There’s two sides to this: invalid requests coming in that should be handled with sensible data validation, and the resulting external requests that servers can be tricked into making.

Now I am not saying everyone should use their own logging library; that would be even more on fire. But we should stand ready to update these things rapidly, and we should help with either code contributions or financial donations (or both) to help improve this for the common good.

Untrusted Data Validation

Validating untrusted data sources is critical. The content of a local configuration file is vastly different from the query from the Internet. I’ve often joked about setting my Browser user-agent string to the EICAR test file content, used as a dummy value to trigger Antivirus software to match on this text.

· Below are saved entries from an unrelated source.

-- ==== Sys2Proof/Machine/Wake.lean ====
section
/-! DEFINITION. The wake controller (chapter 15): wake inputs with debounce, chatter hold-off and stuck detection (R446 to R451), the CAN
partial-network filters (R452, R453), T1S wake signals (R454) and what a wake event does (R456, R459, R460). -/

namespace Sys2Proof.Machine

def pgWake : Nat := 0x1D0
def pgWakeIn : Nat := 0x1D1
def pgPnf : Nat := 0x1D2
def pgT1sWake : Nat := 0x1D3

/-! ### Wake events -/

/-- The WAKE_PEND bit of a source, KIND and INDEX of WAKE_CAUSE, its WUF and FEC_OVF bits, and WAKE_ID. -/
def WakeSource.pend : WakeSource → Nat
  | .input n => n.val
  | .wup _ => 16
  | .wuf _ _ _ => 16
  | .fecOverflow _ => 16
  | .t1s _ => 17
  | .power => 18

def WakeSource.cause : WakeSource → Nat
  | .input n => 1 + n.val * 2 ^ 4
  | .wup c => 2 + c.val * 2 ^ 4
  | .wuf c _ _ => 2 + c.val * 2 ^ 4 + 2 ^ 10
  | .fecOverflow c => 2 + c.val * 2 ^ 4 + 2 ^ 11
  | .t1s i => 3 + i.val * 2 ^ 4
  | .power => 4

def WakeSource.id : WakeSource → Nat
  | .wuf _ ide id => id.toNat + b2n ide * 2 ^ 29
  | _ => 0

/-- Drive PWR_REQ (R74). -/
def State.pwrReq (s : State) (high : Bool) : State :=
  if s.flag 1 R.PWR_STAT_PWR_REQ == high then s
  else (s.setB 1 R.PWR_STAT_PWR_REQ high).emit (.pin .pwrReq high)

/-- The exit sequence begins: PWR_REQ rises, and a PG line is awaited for PG_WAIT (R460). -/
def State.startExit (s : State) : State :=
  let s1 := s.pwrReq true
  ({ s1 with mode := { s1.mode with rest := .waking } }).start .pgWait (msT (atLeast1 (s.fld pgWake R.REST_CFG_PG_WAIT)))

/-- A source acts (R456): its WAKE_PEND bit; from the REST request on, the first event leaves its cause; in REST the exit starts. -/
def State.wakeEvent (s : State) (w : WakeSource) : State :=
  let p := s.fld pgWake R.WAKE_PEND
  let s1 := s.setF pgWake R.WAKE_PEND (if bit p (WakeSource.pend w) then p else p + 2 ^ WakeSource.pend w)
  if s.mode.rest == .awake then s1
  else
    let s2 := if s.mode.wakeSeen then s1 else
      ((((s1.wr pgWake R.WAKE_CAUSE_KIND.off (BitVec.ofNat 32 (WakeSource.cause w))).wr pgWake R.WAKE_ID_ID.off
        (BitVec.ofNat 32 (WakeSource.id w))).setF pgWake R.WAKE_TL_NS (timeNs s.time.tl)).setF pgWake R.WAKE_TL_SEC (timeSec s.time.tl))
    let s3 := { s2 with mode := { s2.mode with wakeSeen := true } }
    if s.mode.rest == .asleep then s3.startExit else s3

/-! ### Inputs -/

def State.wkRole (s : State) (n : Nat) : Nat := s.fld pgWakeIn (R.WK_CFG_ROLE n)
def State.wkLevel (s : State) (n : Nat) : Bool := s.flag pgWakeIn (R.WK_STAT_LEVEL n)
def State.wkRaw (s : State) (n : Nat) : Bool := s.flag pgWakeIn (R.WK_STAT_RAW n)
def State.wkMasked (s : State) (n : Nat) : Bool := s.flag pgWakeIn (R.WK_STAT_MASKED n)

/-- The input is watched: in use and no output (R447; log entry 71). -/
def State.wkWatched (s : State) (n : Nat) : Bool := s.flag pgWakeIn (R.WK_CFG_EN n) && s.wkRole n != 3

/-- The level that the debounce compares RAW with: LEVEL, or in a hold-off the level that LEVEL will take. -/
def State.wkDebounced (s : State) (n : Nat) : Bool := if s.wkMasked n then (mget s.wake.shadow n).getD (s.wkLevel n) else s.wkLevel n

/-- A change to `active` is one that EDGES selects (R450). -/
def State.wkSelects (s : State) (n : Nat) (active : Bool) : Bool :=
  match s.fld pgWakeIn (R.WK_CFG_EDGES n) with
  | 0 => active
  | 1 => !active
  | _ => true

/-- STUCK_TIME in units of the counters (R449). -/
def State.stuckTime (s : State) (n : Nat) : Nat := msT (100 * min 864000 (atLeast1 (s.fld pgWakeIn (R.WK_STUCK_STUCK_TIME n))))

/-- Put LEVEL, with what the stuck detection makes of it (R449). -/
def State.putLevel (s : State) (n : Nat) (v : Bool) : State :=
  let s1 := s.setB pgWakeIn (R.WK_STAT_LEVEL n) v
  if v then (if s.wkLevel n then s1 else s1.start (.stuck n) (s.stuckTime n))
  else (s1.stop (.stuck n)).setB pgWakeIn (R.WK_STAT_STUCK n) false

/-- The activation line changed (R50, R451). -/
def State.lineChanged (s : State) (active : Bool) : State :=
  if s.mode.power == .rest then s
  else
    match s.mode.service with
    | .run => if active then s.serviceTo .diagnose else s
    | .diagnose =>
      if active then s.stop .diagExit
      else s.start .diagExit (msT (100 * atLeast1 (s.fld 0 R.DEV_MODE_CFG_DIAG_EXIT_HOLD)))
    | _ => s.evalDiag

/-- A reported change of LEVEL (R446, R449 to R451). -/
def State.reportLevel (s : State) (n : Nat) (v : Bool) : State :=
  let s1 := (s.putLevel n v).raise pgWakeIn n
  let s2 := if s.wkRole n == 1 then reportMode 6 s1 (s1.lineChanged v) else s1
  if s.wkSelects n v then s2.wakeEvent (.input (Fin.ofNat 16 n)) else s2

/-- RAW has held its level for DEBOUNCE (R446). In a hold-off only the level to come changes (R448). -/
def State.debounced (s : State) (n : Nat) : State :=
  let s1 := s.stop (.debounce n)
  if !s.wkWatched n || s.wkRaw n == s.wkDebounced n then s1
  else if s.wkMasked n then { s1 with wake := { s1.wake with shadow := mset s1.wake.shadow n (s.wkRaw n) } }
  else s1.reportLevel n (s.wkRaw n)

/-- Count a change of RAW toward chatter (R448). -/
def State.countChatter (s : State) (n : Nat) : State :=
  let open_ : Bool := s.running (.chatter n) && !s.due (.chatter n)
  let edges := if open_ then (mget s.wake.edges n).getD 0 + 1 else 1
  let s1 := { s with wake := { s.wake with edges := mset s.wake.edges n edges } }
  let s2 := if open_ then s1 else
    s1.start (.chatter n) (msT (10 * atLeast1 (s.fld pgWakeIn (R.WK_LIM_CHATTER_WINDOW n))))
  let limit := s.fld pgWakeIn (R.WK_LIM_CHATTER_EDGES n)
  if limit == 0 || edges ≤ limit || s.wkMasked n then s2
  else
    let s3 := { s2 with wake := { s2.wake with shadow := mset s2.wake.shadow n (s.wkLevel n) } }
    let s4 := (s3.setB pgWakeIn (R.WK_STAT_MASKED n) true).setB pgWakeIn (R.WK_STAT_CHATTER_HIT n) true
    ((s4.raise pgWakeIn 17).captureInternal pgWakeIn (0x10C + 16 * n) Code.WAKE_CHATTER).start (.holdoff n)
      (msT (100 * atLeast1 (s.fld pgWakeIn (R.WK_LIM_HOLDOFF n))))

/-- The filtered level of ball WAKEn is `ball` from now on (R446). -/
def State.rawChange (s : State) (n : Nat) (ball : Bool) : State :=
  let raw := ball != s.flag pgWakeIn (R.WK_CFG_POL n)
  if raw == s.wkRaw n then s
  else
    let s1 := s.setB pgWakeIn (R.WK_STAT_RAW n) raw
    if !s.wkWatched n then s1
    else
      let s2 := s1.countChatter n
      if raw == s2.wkDebounced n then s2.stop (.debounce n)
      else
        let d := s.fld pgWakeIn (R.WK_CFG_DEBOUNCE n)
        if d == 0 then s2.debounced n else s2.start (.debounce n) (msT d)

/-- The hold-off ends (R448): LEVEL is loaded without a report. Where that changes the level of the activation line, the service axis
follows (DEDUCED, log entry 138). -/
def State.holdoffEnd (s : State) (n : Nat) : State :=
  let v := s.wkDebounced n
  let s1 := (s.stop (.holdoff n)).setB pgWakeIn (R.WK_STAT_MASKED n) false
  let s2 := { s1.putLevel n v with wake := { s1.wake with shadow := mdel s1.wake.shadow n } }
  reportMode 6 s2 (if s.wkRole n == 1 && s.wkLevel n != v then s2.lineChanged v else s2)

/-- The input is disarmed (R449); one that is no longer watched is not. -/
def State.stuckComes (s : State) (n : Nat) : State :=
  if !s.wkWatched n then s.stop (.stuck n)
  else
  let s1 := ((s.stop (.stuck n)).setB pgWakeIn (R.WK_STAT_STUCK n) true).setB pgWakeIn (R.WK_STAT_STUCK_HIT n) true
  (s1.raise pgWakeIn 16).captureInternal pgWakeIn (0x10C + 16 * n) Code.WAKE_STUCK

/-- A write of WK_CFG of input `n` (R446, R447). -/
def State.wkCfg (s : State) (n : Nat) (v : Word) : State × Nat :=
  let second : Bool := getBits v 3 2 == 1 && (List.range 16).any fun k => k != n && s.wkRole k == 1
  if second then (s, Code.WAKE_CFG_BAD)
  else
    let s1 := s.wr pgWakeIn (R.WK_CFG_EN n).off (v &&& 0x3FFF)
    let en : Bool := !s.flag pgWakeIn (R.WK_CFG_EN n) && s1.flag pgWakeIn (R.WK_CFG_EN n)
    let pol : Bool := s.flag pgWakeIn (R.WK_CFG_POL n) != s1.flag pgWakeIn (R.WK_CFG_POL n)
    let role : Bool := s.wkRole n != s1.wkRole n
    let s2 :=
      if en || pol || role then
        let raw : Bool := s.wkRaw n != pol
        let t := (((s1.stop (.debounce n)).stop (.chatter n)).stop (.holdoff n)).stop (.stuck n)
        let t1 := (t.setB pgWakeIn (R.WK_STAT_MASKED n) false).setB pgWakeIn (R.WK_STAT_STUCK n) false
        let t2 := { t1 with wake := { t1.wake with edges := mdel t1.wake.edges n, shadow := mdel t1.wake.shadow n } }
        let t3 := (t2.setB pgWakeIn (R.WK_STAT_RAW n) raw).setB pgWakeIn (R.WK_STAT_LEVEL n) raw
        if raw && t3.wkWatched n then t3.start (.stuck n) (t3.stuckTime n) else t3
      else s1
    let s3 := reportMode 6 s2 s2.evalDiag
    let gone : Bool := s3.mode.service == .diagnose && !s3.activation && !s3.running .diagExit
    (if gone then s3.lineChanged false else s3, 0)

/-! ### Partial-network filters -/

def State.pnMode (s : State) (c : Nat) : Nat := s.fld pgPnf (R.PN_CFG_MODE c)

/-- A wake-up pattern (R452). -/
def State.pnWup (s : State) (c : Fin 48) : State :=
  let m := s.pnMode c.val
  if m == 1 || m == 3 then (s.setB pgPnf (R.PN_STAT_MATCHED c.val) true).wakeEvent (.wup c) else s

/-- A frame is of the wake form of filter `c` (R452). -/
def State.pnMatches (s : State) (c : Nat) (ide : Bool) (id dlc : Nat) (data : List Byte) : Bool :=
  let n := if ide then 29 else 11
  let mask := s.fld pgPnf (R.PN_MASK c)
  let differ := (Nat.xor id (s.fld pgPnf (R.PN_ID c)) &&& mask) % 2 ^ n
  let dm := leBytes (s.fld pgPnf (R.PN_DMASK_LO c) + s.fld pgPnf (R.PN_DMASK_HI c) * 2 ^ 32) 8
  let len := min dlc 8
  let hit : Bool := (List.range len).any fun i => (data.getD i 0 &&& dm.getD i 0) != 0
  differ == 0 && s.flag pgPnf (R.PN_CFG_IDE c) == ide
    && (!s.flag pgPnf (R.PN_CFG_DATA_CHK c) || (len == min (s.fld pgPnf (R.PN_CFG_DLC c)) 8 && hit))

/-- A filter decodes a valid Classical data frame at its CRC delimiter (R452, R453). Under ANY the pattern of R452 came before. -/
def State.pnWuf (s : State) (c : Fin 48) (ide : Bool) (id : BitVec 29) (dlc : Nat) (data : List Byte) : State :=
  let m := s.pnMode c.val
  if m < 2 then s
  else
    let s1 := s.setF pgPnf (R.PN_STAT_FEC c.val) (s.fld pgPnf (R.PN_STAT_FEC c.val) - 1)
    if m == 2 && s.pnMatches c.val ide id.toNat dlc data then
      (s1.setB pgPnf (R.PN_STAT_MATCHED c.val) true).wakeEvent (.wuf c ide id)
    else s1

/-- A frame error, or an FD or CAN XL frame where `fd` (R453). -/
def State.pnError (s : State) (c : Fin 48) (fd : Bool) : State :=
  if s.pnMode c.val < 2 || (fd && s.flag pgPnf (R.PN_CFG_FD_TOLERANT c.val)) then s
  else
    let n := s.fld pgPnf (R.PN_STAT_FEC c.val)
    if n < 31 then s.setF pgPnf (R.PN_STAT_FEC c.val) (n + 1)
    else if s.flag pgPnf (R.PN_CFG_ERR_WAKE c.val) then s.wakeEvent (.fecOverflow c)
    else s

/-- A wake signal on a T1S segment, from the REST request on (R454, R458). -/
def State.t1sWake (s : State) (i : Fin 4) : State :=
  if s.mode.rest != .awake && s.flag pgT1sWake (R.T1S_WAKE_CFG_WAKE_EN i.val) then s.wakeEvent (.t1s i) else s

/-- The settings of a source let it act (R450, R452 to R454, R460). -/
def State.sourceArmed (s : State) (w : WakeSource) : Bool :=
  match w with
  | .input n => s.wkWatched n.val
  | .wup c => s.pnMode c.val == 1 || s.pnMode c.val == 3
  | .wuf c _ _ => s.pnMode c.val == 2
  | .fecOverflow c => 2 ≤ s.pnMode c.val && s.flag pgPnf (R.PN_CFG_ERR_WAKE c.val)
  | .t1s i => s.flag pgT1sWake (R.T1S_WAKE_CFG_WAKE_EN i.val) && s.mode.rest != .awake
  | .power => s.flag pgWake R.REST_CFG_PWR_WAKE && s.mode.rest != .awake

/-- A wake event named by its source. -/
def State.wakeBy (s : State) (w : WakeSource) : State := if s.sourceArmed w then s.wakeEvent w else s

/-! ### The exit sequence -/

/-- PG_WAIT passes with no PG line high (R460). -/
def State.noPower (s : State) : State :=
  let s1 := ({ s with mode := { s.mode with rest := .asleep } }).stop .pgWait
  let s2 := ((s1.pwrReq false).count pgWake R.NO_POWER_CNT).raise pgWake 1
  s2.captureInternal pgWake R.WAKE_CAUSE_KIND.off Code.WAKE_NO_POWER

/-- The PHY_WAKE_OUT pulses start (R447). -/
def State.phyWakeStart (s : State) : State :=
  ((List.range 16).filter fun n => s.flag pgWakeIn (R.WK_CFG_EN n) && s.wkRole n == 3).foldl
    (fun t n => (t.emit (.pin (.wake n) (!s.flag pgWakeIn (R.WK_CFG_POL n)))).start (.phyWake n) (msT 1)) s

/-- A PHY_WAKE_OUT pulse ends. -/
def State.phyWakeEnd (s : State) (n : Nat) : State :=
  (s.stop (.phyWake n)).emit (.pin (.wake n) (s.flag pgWakeIn (R.WK_CFG_POL n)))

end Sys2Proof.Machine
end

In this case, we have remote attackers stuffing custom generated data strings in HTTP requests (and email and other sources that accept external traffic/data) to try and trick the Log4j library into processing and interpreting this data instead of just writing it to a log file.

Web servers always accept data from the Internet, and Web Application Firewalls can offer some protection, but in this case, the actual “string to check” can be escaped, making it harder to write simple rules that match.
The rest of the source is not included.